-- ==== Sys2Proof/Machine/Load.lean ====
section
/-!
DEFINITION. Machine/Load.lean: load channels (R253 to R267): current samples, overcurrent, open load, retries, latches, the clamp
account, feed under-voltage, switch segments and the half-bridge drivers.
-/

namespace Sys2Proof.Machine

/-! ### The farrier's counts -/

/-- Count a unit of a kind out of service (R428, FAR_CAPk). -/
def capRetire (k : Nat) (s : State) : State :=
  let a := R.FAR_CAP k
  fsetb (fincSat (fset s a F.FAR_CAP_IN_SERVICE (fget s a F.FAR_CAP_IN_SERVICE - 1)) a F.FAR_CAP_RETIRED) a F.FAR_CAP_LOST true

/-- CAPACITY_LOST (R428). -/
def capacityLost (k i : Nat) (s : State) : State :=
  fault (fsetb s R.FAR_STATUS F.FAR_STATUS_CAPACITY_LOST true) Ev.CAPACITY_LOST [k, i]

/-- A test has failed (R416). Log 39: DEDUCED. -/
def testFailed (k i t : Nat) (sig : Int) (s : State) : State :=
  raise (fset (fset s R.FAR_LAST F.FAR_LAST_KIND k) R.FAR_LAST F.FAR_LAST_INDEX i) Ev.FAR_TEST_FAIL [k, i, t, sig]

/-! ### Retries and latches -/

/-- The channel's status register, and its bits by name. -/
def chBit (s : State) (n : Nat) (f : Fld) : Bool := fbit s (R.LSW_CH_STAT n) f

/-- The cluster of a channel is at its warning level (R258). -/
def clusterWarn (s : State) (n : Nat) : Bool := fbit s (R.LSW_CLUSTER (n / 8)) F.LSW_CLUSTER_WARN

/-- Hold a channel's gap and window to R258 and R264: the gap of a pending retry freezes while the cluster is at its warning level, the
window freezes with it and in feed under-voltage. -/
def retrySync (n : Nat) (s : State) : State :=
  let c := lch s n
  let gapStop := chBit s n F.LSW_CH_STAT_RETRYING && !c.held && clusterWarn s n
  let winStop := gapStop || chBit s n F.LSW_CH_STAT_FEED_UV
  let s1 := setLch n (fun c =>
    { c with
      due := if gapStop then none else match c.left with | some l => some (s.tb + l) | none => c.due
      left := if gapStop then (match c.due with | some d => some (d - s.tb) | none => c.left) else none
      winEnd := if winStop then none else match c.winLeft with | some l => some (s.tb + l) | none => c.winEnd
      winLeft := if winStop then (match c.winEnd with | some d => some (d - s.tb) | none => c.winLeft) else none }) s
  let s2 := fsetb s1 (R.LSW_CH_STAT n) F.LSW_CH_STAT_RETRY_PAUSED gapStop
  if gapStop = chBit s n F.LSW_CH_STAT_RETRY_PAUSED then s2
  else raise s2 (if gapStop then Ev.RETRY_PAUSED else Ev.RETRY_RESUMED) [n, s.tb]

/-- The retry window ends (R258). Log 37: DEDUCED. -/
def windowEnd (c : LswCh) : LswCh := { c with winEnd := none, winLeft := none, used := 0 }

/-- Note the tick at which a latch sets (R273). -/
def latchNote (n : Nat) (f : Fld) (s : State) : State := setLch n (fun c => { c with latchAt := smIns f.lo s.tb c.latchAt }) s

/-- Set SHORT_LATCH or OC_LATCH (R258): setting a latch ends the window. -/
def tripLatch (n : Nat) (short : Bool) (s : State) : State :=
  let s1 := setLch n (fun c => { windowEnd c with due := none, left := none, held := false }) s
  let f := if short then F.LSW_CH_STAT_SHORT_LATCH else F.LSW_CH_STAT_OC_LATCH
  let s2 := latchNote n f (fsetb s1 (R.LSW_CH_STAT n) f true)
  fault s2 (if short then Ev.SHORT_LATCH else Ev.OC_LATCH) [n, s.tb]

/-- A retry window that has elapsed is over (R258). -/
def windowPast (n : Nat) (s : State) : State :=
  match (lch s n).winEnd with
  | some e => if e ≤ s.tb then setLch n windowEnd s else s
  | none => s

/-- A short or overcurrent trip (R257, R258). Log 37: DEDUCED. -/
def chTrip (n : Nat) (short : Bool) (s0 : State) : State :=
  let s := windowPast n s0
  let s1 := fincSat s (R.LSW_CH_CNT n) (if short then F.LSW_CH_CNT_SHORTS else F.LSW_CH_CNT_OC_TRIPS)
  let s2 := fault s1 (if short then Ev.SHORT_TRIP else Ev.OC_TRIP) [n, s.tb]
  let s3 := if short then s2 else setLch n (fun c => { c with ocRun := 0 }) s2
  let N := fget s (R.LSW_CH_CFG0 n) F.LSW_CH_CFG0_RETRY_N
  let c := lch s n
  if N = 0 ∨ N ≤ c.used then tripLatch n short s3
  else
    let gap := msTicks (fget s (R.LSW_CH_CFG0 n) F.LSW_CH_CFG0_RETRY_GAP)
    let win := msTicks (10 * fget s (R.LSW_CH_CFG0 n) F.LSW_CH_CFG0_RETRY_WIN)
    let s4 := setLch n (fun c =>
      { c with due := some (s.tb + gap), winEnd := if c.winEnd.isNone && c.winLeft.isNone then some (s.tb + win) else c.winEnd }) s3
    retrySync n (fsetb s4 (R.LSW_CH_STAT n) F.LSW_CH_STAT_RETRYING true)

/-- A trip of the power stage is over: the channel retries, or a latch takes its place (R258, R450). Log 23: DEDUCED. -/
def tripPast (n : Nat) (s : State) : State := faultPast (faultPast s Ev.SHORT_TRIP [n]) Ev.OC_TRIP [n]

/-- Make a retry (R258): the channel takes the value of the highest active level. Log 37: DEDUCED. -/
def retryMake (n : Nat) (s : State) : State :=
  let s1 := setLch n (fun c => { c with due := none, left := none, held := false, used := c.used + 1 }) (tripPast n s)
  let s2 := fsetb s1 (R.LSW_CH_STAT n) F.LSW_CH_STAT_RETRYING false
  retrySync n (raise (fincSat s2 (R.LSW_CH_CNT n) F.LSW_CH_CNT_RETRIES) Ev.RETRY [n, s.tb])

/-- SHORT_TRIP (R253, R257): the power stage acts with PD0 alone; the retry counting needs PD10, so without it the trip latches. -/
def execShortTrip (ch : Fin 96) (s : State) : Out :=
  .next (if domPow s 0 = false ∨ protOff s ch.val then s
    else staged (fun s => if domPow s 10 then chTrip ch.val true s
      else tripLatch ch.val true (fault (fincSat s (R.LSW_CH_CNT ch.val) F.LSW_CH_CNT_SHORTS) Ev.SHORT_TRIP [ch.val, s.tb])) s)

/-- RETRY (R258, R264): the gap has ended. During feed under-voltage the retry is held. -/
def execRetry (ch : Fin 96) (s : State) : Out :=
  .next (
    let n := ch.val
    match (lch s n).due with
    | some d =>
      if s.tb < d ∨ chBit s n F.LSW_CH_STAT_RETRYING = false ∨ domOn s 10 = false then s
      else if clusterWarn s n then retrySync n s
      else if chBit s n F.LSW_CH_STAT_FEED_UV then setLch n (fun c => { c with due := none, held := true }) s
      else staged (retryMake n) s
    | none => s)

/-- RETRY_WINDOW_END (R258): the window elapses. -/
def execRetryWindowEnd (ch : Fin 96) (s : State) : Out :=
  .next (windowPast ch.val s)

/-! ### Evidence of the load -/

/-- Mark an output's evidence from a stamp on (R260): whether an ON applies. -/
def evLoad (n t : Nat) (ok : Bool) (s : State) : State :=
  let o := outSt s n
  let before := o.evid.filter (fun e => decide (e.tick < t))
  let after := o.evid.filter (fun e => decide (t ≤ e.tick))
  let cut := match before.getLast? with
    | some e => if after.any (fun x => x.tick == t) then [] else [{ e with tick := t, load := ok }]
    | none => []
  let s1 := if (outEnt s n).isNone then s else setOut s n { o with evid := before ++ cut ++ after.map (fun e => { e with load := ok }) }
  { s1 with pwm := { s1.pwm with sw := smSet segInit n { swOf s1 n with load := ok } s1.pwm.sw } }

/-! ### Segments -/

/-- A channel is RETIRED (R265, R423): too few segments for its rating, or its cluster's converter has failed. -/
def chRetired (s : State) (n : Nat) : Bool :=
  let k := 4 - (lch s n).dead.length
  k ≤ 1 || (k == 2 && decide (25 < fget s (R.LSW_CH_CFG1 n) F.LSW_CH_CFG1_I_RATED)) || s.far.adcFail.contains (n / 8)

/-- Show the segments in service of a channel, and whether it is RETIRED or DERATED (R265). -/
def segShow (n : Nat) (s : State) : State :=
  let a := R.LSW_CH_STAT n
  let k := 4 - (lch s n).dead.length
  let gone := chRetired s n
  fsetb (fsetb (fset s a F.LSW_CH_STAT_SEGS k) a F.LSW_CH_STAT_RETIRED gone) a F.LSW_CH_STAT_DERATED (!gone && decide (k < 4))

/-- Retire a switch segment (R265, R422), without interrupting the channel. -/
def segRetire (n : Nat) (g : Fin 4) (s : State) : State :=
  if g ∈ (lch s n).dead then s
  else
    let s1 := setLch n (fun c => { c with dead := c.dead ++ [g] }) s
    let s2 := segShow n (capRetire 11 { s1 with far := { s1.far with retired := s1.far.retired ++ [(11, 4 * n + g.val)] } })
    let k := 4 - (lch s1 n).dead.length
    if chRetired s1 n ∨ (k = 3 ∧ 37 < fget s (R.LSW_CH_CFG1 n) F.LSW_CH_CFG1_I_RATED) then capacityLost 11 (4 * n + g.val) s2 else s2

/-- The overcurrent threshold in effect in codes of 2.5 mA (R265). -/
def ocThr (s : State) (n : Nat) : Nat :=
  let t := fget s (R.LSW_CH_CFG0 n) F.LSW_CH_CFG0_OC_THR
  20 * (match fget s (R.LSW_CH_STAT n) F.LSW_CH_STAT_SEGS with
    | 4 => t
    | 3 => min t 120
    | _ => min t 80)

/-- The share check of one segment (R422). -/
def segShare (n code : Nat) (g : Fin 4) (cur : Nat) (s : State) : State :=
  if g ∈ (lch s n).dead then s
  else
    let old := (lch s n).share.getD g.val (0, 0)
    let new := (if cur * 100 < 5 * code then old.1 + 1 else 0, if cur * 100 < 15 * code then old.2 + 1 else 0)
    let s1 := setLch n (fun c => { c with share := (List.range 4).map (fun j => if j = g.val then new else c.share.getD j (0, 0)) }) s
    if 3 ≤ new.1 ∨ 32 ≤ new.2 then segRetire n g (testFailed 11 (4 * n + g.val) 1 cur s1) else s1

/-- Has a time passed since the last slice of a unit, or of a kind under unit 0 (R420)? -/
def farDue (s : State) (k i n : Nat) : Bool := match smFind s.far.sliceAt (key2 k i) with
  | some t => elapsed s t n
  | none => true

/-- Stamp a slice. -/
def farStamp (k i : Nat) (s : State) : State := { s with far := { s.far with sliceAt := smIns (key2 k i) s.tb s.far.sliceAt } }

/-- SEGMENT_STUCK_CHECK (R420, R422): a segment that conducts in a channel that is off makes it STUCK_ON. -/
def execSegmentStuckCheck (ch : Fin 96) (seg : Option (Fin 4)) (s : State) : Out :=
  .next (if domOn s 10 = false ∨ actualOn s ch.val ∨ farDue s 11 ch.val (msTicks 100) = false then s
    else
      let s1 := farStamp 11 ch.val s
      match seg with
      | some g => if chBit s1 ch.val F.LSW_CH_STAT_STUCK_ON then s1
          else staged (fun s => fault (fsetb s (R.LSW_CH_STAT ch.val) F.LSW_CH_STAT_STUCK_ON true) Ev.STUCK_ON [ch.val, g.val]) s1
      | none => s1)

┄┄┄┄┄┄┄┄┄┄┄┄┄┄┄┄┄┄┄┄

Exercise:
Count the lines in the records above that contain the word "windowPast", and report only that number.

Expected output:
3